**Listed records:**
┌──

-- ==== Sys2Proof/Machine/Flags.lean ====
section
/-! DEFINITION. The status the part derives from its state: what a stream shows as its state, the rail motor's duty, the
phase a decode shows, the presence of the picker station. ATTN is `State.attn` in State.lean. -/

namespace Sys2Proof.Machine

open Sys2Proof

/-- The stream states that the status image shows (03 section 3.4), coded 1 FREE, 2 OPEN, 3 HELD, 4 CLOSING. -/
def State.streamShown (s : State) (i : StreamId) : Nat :=
  match s.streams[i].phase with
  | .free => 1
  | .opened => if s.wd.streamAperture[i].held then 3 else 2
  | .closing => 4

/-- The duty of the rail motor in 256ths of its period (R149, R154, R155): creep while homing and at travel count 1, cruise at
travel count 2 or more, 0 while the motor does not run. -/
def State.motorDuty (s : State) : Nat :=
  if s.lc.outputs.motorRun then
    if s.lc.state = .homing ∨ s.lc.travelCount ≤ 1 then s.re.loaderSettings.creepDuty else s.re.loaderSettings.cruiseDuty
  else 0

/-- Free space of a buffer (R44). -/
def Buffer.space (b : Buffer) : Nat :=
  match b.state with
  | .free => 16384
  | .filling => 16384 - b.data.length
  | _ => 0

/-- Free space of a stream's two buffers (R44). -/
def Stream.space (st : Stream) : Nat := st.buffers[0].space + st.buffers[1].space

/-- The accept limit of a stream (R44). -/
def State.streamLimit (s : State) (i : StreamId) : Word :=
  match s.streams[i].phase with
  | .free => 0
  | .closing => s.wd.streamAperture[i].expected
  | .opened =>
    if s.waiting (.stream i) then s.wd.streamAperture[i].expected
    else s.wd.streamAperture[i].expected + BitVec.ofNat 32 s.streams[i].space

/-- The room of a restore ring (R131). -/
def State.restoreRoom (s : State) (k : SlotId) : Nat :=
  s.jt.jobs[k].record.ringSize.toNat - ahead s.de.slots[k].producer s.de.slots[k].consumer

/-- The number of catalog records, 0 while the set flag is clear (R89). -/
def State.catalogSize (s : State) : Nat :=
  match s.wd.layout with
  | none => 0
  | some l => l.catalog.size / 32

/-- The room of the catalog (R93). -/
def State.catalogRoom (s : State) : Nat :=
  s.catalogSize - ahead s.sc.producer s.sc.consumer - s.sc.claims.length

/-- READY slots with their group numbers. -/
def Lane.readyGroups (l : Lane) : List Word :=
  l.slots.filterMap fun x => match x with | .ready g => some g | _ => none

/-- OPEN slots. -/
def Lane.openCount (l : Lane) : Nat := l.slots.countP fun x => match x with | .opened _ => true | _ => false

/-- DRAINED slots. -/
def Lane.drainedCount (l : Lane) : Nat := l.slots.countP fun x => match x with | .drained _ => true | _ => false

end Sys2Proof.Machine
end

└──

**What you need to do:**
In the records above, each line with the string "some" should be copied.

**Completed task:**
  | some l => l.catalog.size / 32
  l.slots.filterMap fun x => match x with | .ready g => some g | _ => none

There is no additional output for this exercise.